Task instructions: Among the records below, find the line that has "refine follows_setSurf (sub"; from there, give the lines again exactly, and stop after the line that has "false) +onlyGivenNames bs1".

*** Recorded information Section Begins ***

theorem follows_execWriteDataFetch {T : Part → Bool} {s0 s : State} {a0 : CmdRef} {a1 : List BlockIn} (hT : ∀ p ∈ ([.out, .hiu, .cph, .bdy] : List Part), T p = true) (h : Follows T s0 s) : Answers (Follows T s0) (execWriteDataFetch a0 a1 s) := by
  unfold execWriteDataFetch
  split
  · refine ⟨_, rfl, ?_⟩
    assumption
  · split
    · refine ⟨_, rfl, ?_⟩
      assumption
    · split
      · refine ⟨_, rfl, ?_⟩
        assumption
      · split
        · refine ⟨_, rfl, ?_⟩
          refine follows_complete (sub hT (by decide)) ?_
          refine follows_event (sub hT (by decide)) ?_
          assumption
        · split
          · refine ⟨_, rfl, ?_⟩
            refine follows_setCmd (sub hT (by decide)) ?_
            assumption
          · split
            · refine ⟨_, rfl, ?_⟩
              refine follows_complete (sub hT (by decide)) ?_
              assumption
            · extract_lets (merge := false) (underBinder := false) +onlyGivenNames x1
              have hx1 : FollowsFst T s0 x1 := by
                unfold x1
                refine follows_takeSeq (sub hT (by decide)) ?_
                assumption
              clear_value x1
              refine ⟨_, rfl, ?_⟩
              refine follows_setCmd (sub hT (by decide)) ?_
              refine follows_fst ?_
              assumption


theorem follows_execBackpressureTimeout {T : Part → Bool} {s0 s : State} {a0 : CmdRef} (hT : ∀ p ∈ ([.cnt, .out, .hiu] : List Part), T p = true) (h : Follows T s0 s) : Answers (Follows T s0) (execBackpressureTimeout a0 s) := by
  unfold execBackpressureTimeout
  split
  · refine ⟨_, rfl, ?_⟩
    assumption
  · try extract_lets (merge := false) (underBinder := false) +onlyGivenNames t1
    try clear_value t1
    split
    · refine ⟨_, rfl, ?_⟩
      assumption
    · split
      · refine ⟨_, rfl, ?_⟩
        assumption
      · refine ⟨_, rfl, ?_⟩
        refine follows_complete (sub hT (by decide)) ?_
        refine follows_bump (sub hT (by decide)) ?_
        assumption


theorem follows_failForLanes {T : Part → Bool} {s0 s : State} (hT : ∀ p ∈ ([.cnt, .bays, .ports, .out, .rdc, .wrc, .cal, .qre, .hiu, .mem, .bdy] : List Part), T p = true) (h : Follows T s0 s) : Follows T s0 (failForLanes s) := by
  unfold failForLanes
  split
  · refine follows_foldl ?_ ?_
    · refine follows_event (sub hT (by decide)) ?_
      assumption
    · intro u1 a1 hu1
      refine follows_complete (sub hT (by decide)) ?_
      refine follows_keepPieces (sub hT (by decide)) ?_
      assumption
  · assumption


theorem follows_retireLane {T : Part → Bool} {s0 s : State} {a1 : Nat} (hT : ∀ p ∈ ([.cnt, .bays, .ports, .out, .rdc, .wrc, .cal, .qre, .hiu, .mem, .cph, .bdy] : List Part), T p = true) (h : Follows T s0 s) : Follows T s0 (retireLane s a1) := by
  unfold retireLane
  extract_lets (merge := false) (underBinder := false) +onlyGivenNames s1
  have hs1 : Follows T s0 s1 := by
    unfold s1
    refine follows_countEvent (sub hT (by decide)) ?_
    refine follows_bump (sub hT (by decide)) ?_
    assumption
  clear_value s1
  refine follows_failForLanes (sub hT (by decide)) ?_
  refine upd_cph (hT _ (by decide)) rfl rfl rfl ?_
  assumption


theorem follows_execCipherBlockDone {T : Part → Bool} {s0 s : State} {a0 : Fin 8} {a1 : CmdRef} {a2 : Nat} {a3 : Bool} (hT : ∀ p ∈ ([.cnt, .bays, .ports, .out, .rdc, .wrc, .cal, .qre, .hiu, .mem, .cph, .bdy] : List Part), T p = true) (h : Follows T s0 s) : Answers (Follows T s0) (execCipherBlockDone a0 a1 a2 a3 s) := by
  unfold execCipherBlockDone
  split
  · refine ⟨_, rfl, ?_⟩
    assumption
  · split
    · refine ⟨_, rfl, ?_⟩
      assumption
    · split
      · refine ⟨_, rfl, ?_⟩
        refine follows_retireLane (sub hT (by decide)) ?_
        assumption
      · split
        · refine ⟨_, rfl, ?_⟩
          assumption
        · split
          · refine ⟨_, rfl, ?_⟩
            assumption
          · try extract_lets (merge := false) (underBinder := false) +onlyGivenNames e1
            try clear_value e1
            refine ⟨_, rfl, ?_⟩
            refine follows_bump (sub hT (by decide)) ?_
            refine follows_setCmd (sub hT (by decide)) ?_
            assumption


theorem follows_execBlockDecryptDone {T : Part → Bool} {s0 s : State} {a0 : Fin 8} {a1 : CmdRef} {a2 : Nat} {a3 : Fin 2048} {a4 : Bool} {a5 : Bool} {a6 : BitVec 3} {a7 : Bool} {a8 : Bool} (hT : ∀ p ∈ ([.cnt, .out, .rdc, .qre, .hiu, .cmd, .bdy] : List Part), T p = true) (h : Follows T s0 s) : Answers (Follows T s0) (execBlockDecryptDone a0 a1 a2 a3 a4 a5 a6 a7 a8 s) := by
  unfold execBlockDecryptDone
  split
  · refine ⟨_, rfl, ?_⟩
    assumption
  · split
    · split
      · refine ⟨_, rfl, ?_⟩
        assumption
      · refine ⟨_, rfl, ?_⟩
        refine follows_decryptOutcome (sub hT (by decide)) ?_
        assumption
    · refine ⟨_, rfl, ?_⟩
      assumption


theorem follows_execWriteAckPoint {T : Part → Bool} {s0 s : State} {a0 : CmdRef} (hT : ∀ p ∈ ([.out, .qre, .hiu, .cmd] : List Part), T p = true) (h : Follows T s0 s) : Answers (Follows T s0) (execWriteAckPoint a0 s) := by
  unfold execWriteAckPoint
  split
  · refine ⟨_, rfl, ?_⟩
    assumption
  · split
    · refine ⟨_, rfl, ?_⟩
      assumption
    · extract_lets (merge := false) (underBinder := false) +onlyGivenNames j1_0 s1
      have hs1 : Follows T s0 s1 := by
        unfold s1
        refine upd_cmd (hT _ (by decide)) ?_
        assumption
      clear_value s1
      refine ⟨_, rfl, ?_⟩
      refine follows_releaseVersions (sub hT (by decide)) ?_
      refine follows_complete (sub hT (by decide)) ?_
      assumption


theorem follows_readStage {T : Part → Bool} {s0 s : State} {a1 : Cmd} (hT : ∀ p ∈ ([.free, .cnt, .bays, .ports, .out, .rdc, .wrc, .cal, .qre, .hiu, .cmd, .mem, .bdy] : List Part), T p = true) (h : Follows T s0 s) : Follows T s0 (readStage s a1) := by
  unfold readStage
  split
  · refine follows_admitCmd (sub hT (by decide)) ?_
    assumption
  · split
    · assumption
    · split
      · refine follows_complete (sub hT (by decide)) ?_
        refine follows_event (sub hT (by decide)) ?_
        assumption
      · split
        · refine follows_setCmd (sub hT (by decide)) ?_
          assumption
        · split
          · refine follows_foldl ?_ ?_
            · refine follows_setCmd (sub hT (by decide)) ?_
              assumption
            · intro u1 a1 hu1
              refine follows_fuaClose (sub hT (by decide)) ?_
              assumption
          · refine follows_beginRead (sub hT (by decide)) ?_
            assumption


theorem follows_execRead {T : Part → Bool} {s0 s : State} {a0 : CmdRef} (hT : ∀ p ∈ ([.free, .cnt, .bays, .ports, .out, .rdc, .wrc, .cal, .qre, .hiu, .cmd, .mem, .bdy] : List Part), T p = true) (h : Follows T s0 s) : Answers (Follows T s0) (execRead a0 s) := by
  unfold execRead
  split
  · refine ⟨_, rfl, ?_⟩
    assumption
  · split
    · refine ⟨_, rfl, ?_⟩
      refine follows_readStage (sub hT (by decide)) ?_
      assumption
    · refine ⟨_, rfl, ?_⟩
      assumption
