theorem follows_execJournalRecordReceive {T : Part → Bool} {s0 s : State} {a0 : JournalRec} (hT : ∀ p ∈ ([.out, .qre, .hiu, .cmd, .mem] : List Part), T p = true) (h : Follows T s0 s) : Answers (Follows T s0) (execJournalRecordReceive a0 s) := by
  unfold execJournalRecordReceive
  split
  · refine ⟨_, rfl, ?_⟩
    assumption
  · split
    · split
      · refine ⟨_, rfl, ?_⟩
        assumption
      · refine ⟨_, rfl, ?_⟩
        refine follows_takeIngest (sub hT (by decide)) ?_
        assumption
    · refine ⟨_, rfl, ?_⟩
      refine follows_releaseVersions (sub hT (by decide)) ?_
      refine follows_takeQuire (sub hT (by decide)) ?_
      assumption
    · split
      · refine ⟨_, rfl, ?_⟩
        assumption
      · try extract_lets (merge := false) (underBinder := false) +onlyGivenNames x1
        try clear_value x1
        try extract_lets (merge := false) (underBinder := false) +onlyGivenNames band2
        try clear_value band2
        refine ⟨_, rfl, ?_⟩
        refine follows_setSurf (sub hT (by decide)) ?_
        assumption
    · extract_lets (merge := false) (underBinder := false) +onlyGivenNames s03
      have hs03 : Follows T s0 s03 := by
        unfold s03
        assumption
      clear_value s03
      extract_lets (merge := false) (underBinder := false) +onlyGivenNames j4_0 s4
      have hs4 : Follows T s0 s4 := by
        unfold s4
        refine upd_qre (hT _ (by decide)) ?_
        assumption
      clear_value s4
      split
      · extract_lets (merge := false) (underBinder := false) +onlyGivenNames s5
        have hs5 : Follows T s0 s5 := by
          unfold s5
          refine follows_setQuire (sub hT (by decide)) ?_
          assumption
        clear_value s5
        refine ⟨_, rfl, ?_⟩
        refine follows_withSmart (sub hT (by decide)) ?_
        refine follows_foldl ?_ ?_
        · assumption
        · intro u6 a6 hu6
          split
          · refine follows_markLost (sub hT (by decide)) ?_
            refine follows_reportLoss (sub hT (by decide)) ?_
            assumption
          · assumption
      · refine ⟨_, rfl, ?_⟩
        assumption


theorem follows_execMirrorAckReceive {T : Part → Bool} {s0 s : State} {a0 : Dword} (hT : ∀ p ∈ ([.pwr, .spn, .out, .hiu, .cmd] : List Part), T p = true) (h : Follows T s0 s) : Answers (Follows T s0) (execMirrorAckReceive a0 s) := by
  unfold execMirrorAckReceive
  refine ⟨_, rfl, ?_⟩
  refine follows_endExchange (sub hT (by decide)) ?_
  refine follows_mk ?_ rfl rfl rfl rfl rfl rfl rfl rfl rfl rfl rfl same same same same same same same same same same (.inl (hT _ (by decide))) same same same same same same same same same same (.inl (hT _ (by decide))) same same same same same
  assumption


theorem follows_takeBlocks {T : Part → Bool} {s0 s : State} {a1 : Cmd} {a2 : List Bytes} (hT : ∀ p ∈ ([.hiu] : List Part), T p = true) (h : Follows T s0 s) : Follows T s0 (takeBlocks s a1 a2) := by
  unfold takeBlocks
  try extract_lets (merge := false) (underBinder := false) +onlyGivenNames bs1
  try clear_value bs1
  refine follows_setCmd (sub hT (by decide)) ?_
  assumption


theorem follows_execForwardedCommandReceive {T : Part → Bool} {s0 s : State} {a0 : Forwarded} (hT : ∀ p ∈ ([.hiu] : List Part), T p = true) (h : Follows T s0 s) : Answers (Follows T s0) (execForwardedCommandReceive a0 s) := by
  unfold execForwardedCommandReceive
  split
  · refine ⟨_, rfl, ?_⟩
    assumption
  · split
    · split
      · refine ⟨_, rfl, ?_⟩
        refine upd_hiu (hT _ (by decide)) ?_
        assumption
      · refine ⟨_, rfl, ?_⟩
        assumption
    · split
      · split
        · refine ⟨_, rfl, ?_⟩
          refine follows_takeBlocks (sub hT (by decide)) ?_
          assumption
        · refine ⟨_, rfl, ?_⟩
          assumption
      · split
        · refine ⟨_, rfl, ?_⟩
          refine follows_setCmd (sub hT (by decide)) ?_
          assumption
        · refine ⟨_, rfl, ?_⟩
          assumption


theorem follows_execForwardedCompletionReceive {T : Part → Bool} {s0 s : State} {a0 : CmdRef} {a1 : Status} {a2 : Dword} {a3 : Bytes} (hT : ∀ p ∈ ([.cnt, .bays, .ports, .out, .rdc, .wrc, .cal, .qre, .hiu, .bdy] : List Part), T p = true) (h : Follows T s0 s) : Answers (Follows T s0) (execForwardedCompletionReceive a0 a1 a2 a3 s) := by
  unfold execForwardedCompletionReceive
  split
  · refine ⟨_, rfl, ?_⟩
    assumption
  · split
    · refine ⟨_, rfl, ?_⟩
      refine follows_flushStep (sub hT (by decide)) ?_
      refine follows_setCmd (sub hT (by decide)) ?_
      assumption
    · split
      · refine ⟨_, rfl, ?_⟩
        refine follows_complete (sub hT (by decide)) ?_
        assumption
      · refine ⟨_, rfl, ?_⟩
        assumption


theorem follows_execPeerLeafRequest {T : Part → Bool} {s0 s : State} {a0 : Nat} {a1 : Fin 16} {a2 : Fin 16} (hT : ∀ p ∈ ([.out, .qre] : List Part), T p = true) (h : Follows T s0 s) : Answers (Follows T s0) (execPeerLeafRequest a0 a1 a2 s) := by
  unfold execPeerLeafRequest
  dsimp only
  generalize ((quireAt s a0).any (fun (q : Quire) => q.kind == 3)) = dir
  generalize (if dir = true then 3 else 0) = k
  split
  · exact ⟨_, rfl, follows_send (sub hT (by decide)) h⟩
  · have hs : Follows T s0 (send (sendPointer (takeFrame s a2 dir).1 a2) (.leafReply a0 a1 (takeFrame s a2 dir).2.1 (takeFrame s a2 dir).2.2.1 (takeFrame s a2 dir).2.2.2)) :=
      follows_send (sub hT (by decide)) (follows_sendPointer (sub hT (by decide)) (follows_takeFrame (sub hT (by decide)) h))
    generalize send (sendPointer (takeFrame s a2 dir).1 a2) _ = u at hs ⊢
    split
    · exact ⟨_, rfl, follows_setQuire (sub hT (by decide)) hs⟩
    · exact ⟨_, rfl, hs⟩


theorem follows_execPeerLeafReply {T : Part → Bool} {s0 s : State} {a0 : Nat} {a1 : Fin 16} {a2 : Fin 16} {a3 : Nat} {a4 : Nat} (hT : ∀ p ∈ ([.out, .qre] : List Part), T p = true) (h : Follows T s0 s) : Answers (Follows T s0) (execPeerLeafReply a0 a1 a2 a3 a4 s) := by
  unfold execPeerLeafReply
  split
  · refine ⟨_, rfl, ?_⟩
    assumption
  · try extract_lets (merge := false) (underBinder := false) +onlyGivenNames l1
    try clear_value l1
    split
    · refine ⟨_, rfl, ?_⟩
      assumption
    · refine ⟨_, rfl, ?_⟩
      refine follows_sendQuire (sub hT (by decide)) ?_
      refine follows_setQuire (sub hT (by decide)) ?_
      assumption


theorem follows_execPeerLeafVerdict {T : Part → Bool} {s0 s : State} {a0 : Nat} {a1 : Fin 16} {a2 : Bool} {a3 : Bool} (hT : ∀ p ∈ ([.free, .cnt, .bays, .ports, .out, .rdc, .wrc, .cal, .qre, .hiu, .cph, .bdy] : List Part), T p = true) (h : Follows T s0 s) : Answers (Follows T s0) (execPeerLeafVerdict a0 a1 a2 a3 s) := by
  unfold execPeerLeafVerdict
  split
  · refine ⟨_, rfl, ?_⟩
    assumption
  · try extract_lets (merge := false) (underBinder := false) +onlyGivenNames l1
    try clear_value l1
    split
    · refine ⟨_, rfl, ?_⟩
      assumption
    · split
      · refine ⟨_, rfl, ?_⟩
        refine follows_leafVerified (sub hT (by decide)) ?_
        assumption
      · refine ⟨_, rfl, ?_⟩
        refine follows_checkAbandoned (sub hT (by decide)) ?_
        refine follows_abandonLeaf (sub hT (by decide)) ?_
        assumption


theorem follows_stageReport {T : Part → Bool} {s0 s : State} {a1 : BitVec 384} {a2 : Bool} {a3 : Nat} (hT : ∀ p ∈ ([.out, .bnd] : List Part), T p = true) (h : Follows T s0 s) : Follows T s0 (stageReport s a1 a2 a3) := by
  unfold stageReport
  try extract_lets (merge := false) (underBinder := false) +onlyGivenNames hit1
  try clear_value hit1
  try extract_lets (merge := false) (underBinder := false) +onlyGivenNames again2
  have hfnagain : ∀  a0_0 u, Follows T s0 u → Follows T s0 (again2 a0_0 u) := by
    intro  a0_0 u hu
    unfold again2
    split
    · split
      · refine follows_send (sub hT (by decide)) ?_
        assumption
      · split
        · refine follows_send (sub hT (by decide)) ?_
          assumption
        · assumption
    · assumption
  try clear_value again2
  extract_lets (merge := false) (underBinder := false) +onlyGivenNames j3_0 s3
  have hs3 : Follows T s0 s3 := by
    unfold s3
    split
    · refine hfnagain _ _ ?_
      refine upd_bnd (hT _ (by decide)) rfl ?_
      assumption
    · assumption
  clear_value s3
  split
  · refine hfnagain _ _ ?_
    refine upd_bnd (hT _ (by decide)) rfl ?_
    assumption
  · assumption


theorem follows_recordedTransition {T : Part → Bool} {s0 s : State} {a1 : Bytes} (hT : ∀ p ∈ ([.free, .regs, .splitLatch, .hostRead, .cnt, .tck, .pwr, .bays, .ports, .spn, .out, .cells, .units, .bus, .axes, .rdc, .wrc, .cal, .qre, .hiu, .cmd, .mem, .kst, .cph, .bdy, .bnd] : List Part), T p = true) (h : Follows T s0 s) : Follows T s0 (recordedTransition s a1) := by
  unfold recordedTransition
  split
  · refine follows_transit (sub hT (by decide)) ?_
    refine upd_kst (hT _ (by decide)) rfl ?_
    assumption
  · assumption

*** Recorded information Section Ends ***

Solution to this exercise:
        refine follows_setSurf (sub hT (by decide)) ?_
        assumption
    · extract_lets (merge := false) (underBinder := false) +onlyGivenNames s03
      have hs03 : Follows T s0 s03 := by
        unfold s03
        assumption
      clear_value s03
      extract_lets (merge := false) (underBinder := false) +onlyGivenNames j4_0 s4
      have hs4 : Follows T s0 s4 := by
        unfold s4
        refine upd_qre (hT _ (by decide)) ?_
        assumption
      clear_value s4
      split
      · extract_lets (merge := false) (underBinder := false) +onlyGivenNames s5
        have hs5 : Follows T s0 s5 := by
          unfold s5
          refine follows_setQuire (sub hT (by decide)) ?_
          assumption
        clear_value s5
        refine ⟨_, rfl, ?_⟩
        refine follows_withSmart (sub hT (by decide)) ?_
        refine follows_foldl ?_ ?_
        · assumption
        · intro u6 a6 hu6
          split
          · refine follows_markLost (sub hT (by decide)) ?_
            refine follows_reportLoss (sub hT (by decide)) ?_
            assumption
          · assumption
      · refine ⟨_, rfl, ?_⟩
        assumption


theorem follows_execMirrorAckReceive {T : Part → Bool} {s0 s : State} {a0 : Dword} (hT : ∀ p ∈ ([.pwr, .spn, .out, .hiu, .cmd] : List Part), T p = true) (h : Follows T s0 s) : Answers (Follows T s0) (execMirrorAckReceive a0 s) := by
  unfold execMirrorAckReceive
  refine ⟨_, rfl, ?_⟩
  refine follows_endExchange (sub hT (by decide)) ?_
  refine follows_mk ?_ rfl rfl rfl rfl rfl rfl rfl rfl rfl rfl rfl same same same same same same same same same same (.inl (hT _ (by decide))) same same same same same same same same same same (.inl (hT _ (by decide))) same same same same same
  assumption


theorem follows_takeBlocks {T : Part → Bool} {s0 s : State} {a1 : Cmd} {a2 : List Bytes} (hT : ∀ p ∈ ([.hiu] : List Part), T p = true) (h : Follows T s0 s) : Follows T s0 (takeBlocks s a1 a2) := by
  unfold takeBlocks
  try extract_lets (merge := false) (underBinder := false) +onlyGivenNames bs1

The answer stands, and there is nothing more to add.